> _Exercise directions_
Your task is to give the entries back exactly, leaving nothing out.
====== Records for the exercise ======
theorem State.thread_kept {b0 s : State} (b : Nat) (next : Nat)  (h : Kept b0 s) : Kept b0 (State.thread s b next) := by
  unfold State.thread
  try simp -zeta only [State.asUpd]
  repeat' first | (with_reducible assumption) | (with_reducible apply Kept.upd)  | (with_reducible apply State.bufWrite_kept) | (with_reducible rfl) | (refine Kept.reglSame (s := ?_) (g := ?_) ?_ (by with_reducible rfl) (by with_reducible rfl)) | (intro; try dsimp -zeta only) | (with_reducible apply Kept.ite) | (dsimp -zeta only) | (with_reducible apply Kept.ofPair (by with_reducible assumption)) | (with_reducible apply Kept.ofTriple (by with_reducible assumption)) | (with_reducible apply Kept.ofSome (by with_reducible assumption)) | (with_reducible apply Kept.foldl) | (with_reducible apply Kept.foldlPair) | (with_reducible apply KeptO.map) | (with_reducible apply KeptO.getD) | (with_reducible apply KeptO.some) | (with_reducible apply KeptO.none) | (extract_lets +onlyGivenNames z; refine (fun (_hz : Kept b0 z) => ?_) ?_; clear_value z) | (extract_lets +onlyGivenNames z; refine (fun (_hz : Kept b0 z.2) => ?_) ?_; clear_value z) | (extract_lets +onlyGivenNames z; refine (fun (_hz : Kept b0 z.2.2) => ?_) ?_; clear_value z) | (extract_lets +onlyGivenNames z) | split | (with_reducible apply_assumption) | (simp -zeta only [State.asUpd]) | (dsimp -zeta +zetaDelta only) | (apply Kept.ite)

theorem State.pushFree_kept {b0 s : State} (b : Nat)  (h : Kept b0 s) : Kept b0 (State.pushFree s b) := by
  unfold State.pushFree
  try simp -zeta only [State.asUpd]
  repeat' first | (with_reducible assumption) | (with_reducible apply Kept.upd)  | (with_reducible apply State.thread_kept) | (with_reducible apply State.setBuf_kept) | (with_reducible apply State.setPool_kept) | (with_reducible rfl) | (refine Kept.reglSame (s := ?_) (g := ?_) ?_ (by with_reducible rfl) (by with_reducible rfl)) | (intro; try dsimp -zeta only) | (with_reducible apply Kept.ite) | (dsimp -zeta only) | (with_reducible apply Kept.ofPair (by with_reducible assumption)) | (with_reducible apply Kept.ofTriple (by with_reducible assumption)) | (with_reducible apply Kept.ofSome (by with_reducible assumption)) | (with_reducible apply Kept.foldl) | (with_reducible apply Kept.foldlPair) | (with_reducible apply KeptO.map) | (with_reducible apply KeptO.getD) | (with_reducible apply KeptO.some) | (with_reducible apply KeptO.none) | (extract_lets +onlyGivenNames z; refine (fun (_hz : Kept b0 z) => ?_) ?_; clear_value z) | (extract_lets +onlyGivenNames z; refine (fun (_hz : Kept b0 z.2) => ?_) ?_; clear_value z) | (extract_lets +onlyGivenNames z; refine (fun (_hz : Kept b0 z.2.2) => ?_) ?_; clear_value z) | (extract_lets +onlyGivenNames z) | split | (with_reducible apply_assumption) | (simp -zeta only [State.asUpd]) | (dsimp -zeta +zetaDelta only) | (apply Kept.ite)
======
> _Written reply_
theorem State.thread_kept {b0 s : State} (b : Nat) (next : Nat)  (h : Kept b0 s) : Kept b0 (State.thread s b next) := by
  unfold State.thread
  try simp -zeta only [State.asUpd]
  repeat' first | (with_reducible assumption) | (with_reducible apply Kept.upd)  | (with_reducible apply State.bufWrite_kept) | (with_reducible rfl) | (refine Kept.reglSame (s := ?_) (g := ?_) ?_ (by with_reducible rfl) (by with_reducible rfl)) | (intro; try dsimp -zeta only) | (with_reducible apply Kept.ite) | (dsimp -zeta only) | (with_reducible apply Kept.ofPair (by with_reducible assumption)) | (with_reducible apply Kept.ofTriple (by with_reducible assumption)) | (with_reducible apply Kept.ofSome (by with_reducible assumption)) | (with_reducible apply Kept.foldl) | (with_reducible apply Kept.foldlPair) | (with_reducible apply KeptO.map) | (with_reducible apply KeptO.getD) | (with_reducible apply KeptO.some) | (with_reducible apply KeptO.none) | (extract_lets +onlyGivenNames z; refine (fun (_hz : Kept b0 z) => ?_) ?_; clear_value z) | (extract_lets +onlyGivenNames z; refine (fun (_hz : Kept b0 z.2) => ?_) ?_; clear_value z) | (extract_lets +onlyGivenNames z; refine (fun (_hz : Kept b0 z.2.2) => ?_) ?_; clear_value z) | (extract_lets +onlyGivenNames z) | split | (with_reducible apply_assumption) | (simp -zeta only [State.asUpd]) | (dsimp -zeta +zetaDelta only) | (apply Kept.ite)

theorem State.pushFree_kept {b0 s : State} (b : Nat)  (h : Kept b0 s) : Kept b0 (State.pushFree s b) := by
  unfold State.pushFree
  try simp -zeta only [State.asUpd]
  repeat' first | (with_reducible assumption) | (with_reducible apply Kept.upd)  | (with_reducible apply State.thread_kept) | (with_reducible apply State.setBuf_kept) | (with_reducible apply State.setPool_kept) | (with_reducible rfl) | (refine Kept.reglSame (s := ?_) (g := ?_) ?_ (by with_reducible rfl) (by with_reducible rfl)) | (intro; try dsimp -zeta only) | (with_reducible apply Kept.ite) | (dsimp -zeta only) | (with_reducible apply Kept.ofPair (by with_reducible assumption)) | (with_reducible apply Kept.ofTriple (by with_reducible assumption)) | (with_reducible apply Kept.ofSome (by with_reducible assumption)) | (with_reducible apply Kept.foldl) | (with_reducible apply Kept.foldlPair) | (with_reducible apply KeptO.map) | (with_reducible apply KeptO.getD) | (with_reducible apply KeptO.some) | (with_reducible apply KeptO.none) | (extract_lets +onlyGivenNames z; refine (fun (_hz : Kept b0 z) => ?_) ?_; clear_value z) | (extract_lets +onlyGivenNames z; refine (fun (_hz : Kept b0 z.2) => ?_) ?_; clear_value z) | (extract_lets +onlyGivenNames z; refine (fun (_hz : Kept b0 z.2.2) => ?_) ?_; clear_value z) | (extract_lets +onlyGivenNames z) | split | (with_reducible apply_assumption) | (simp -zeta only [State.asUpd]) | (dsimp -zeta +zetaDelta only) | (apply Kept.ite)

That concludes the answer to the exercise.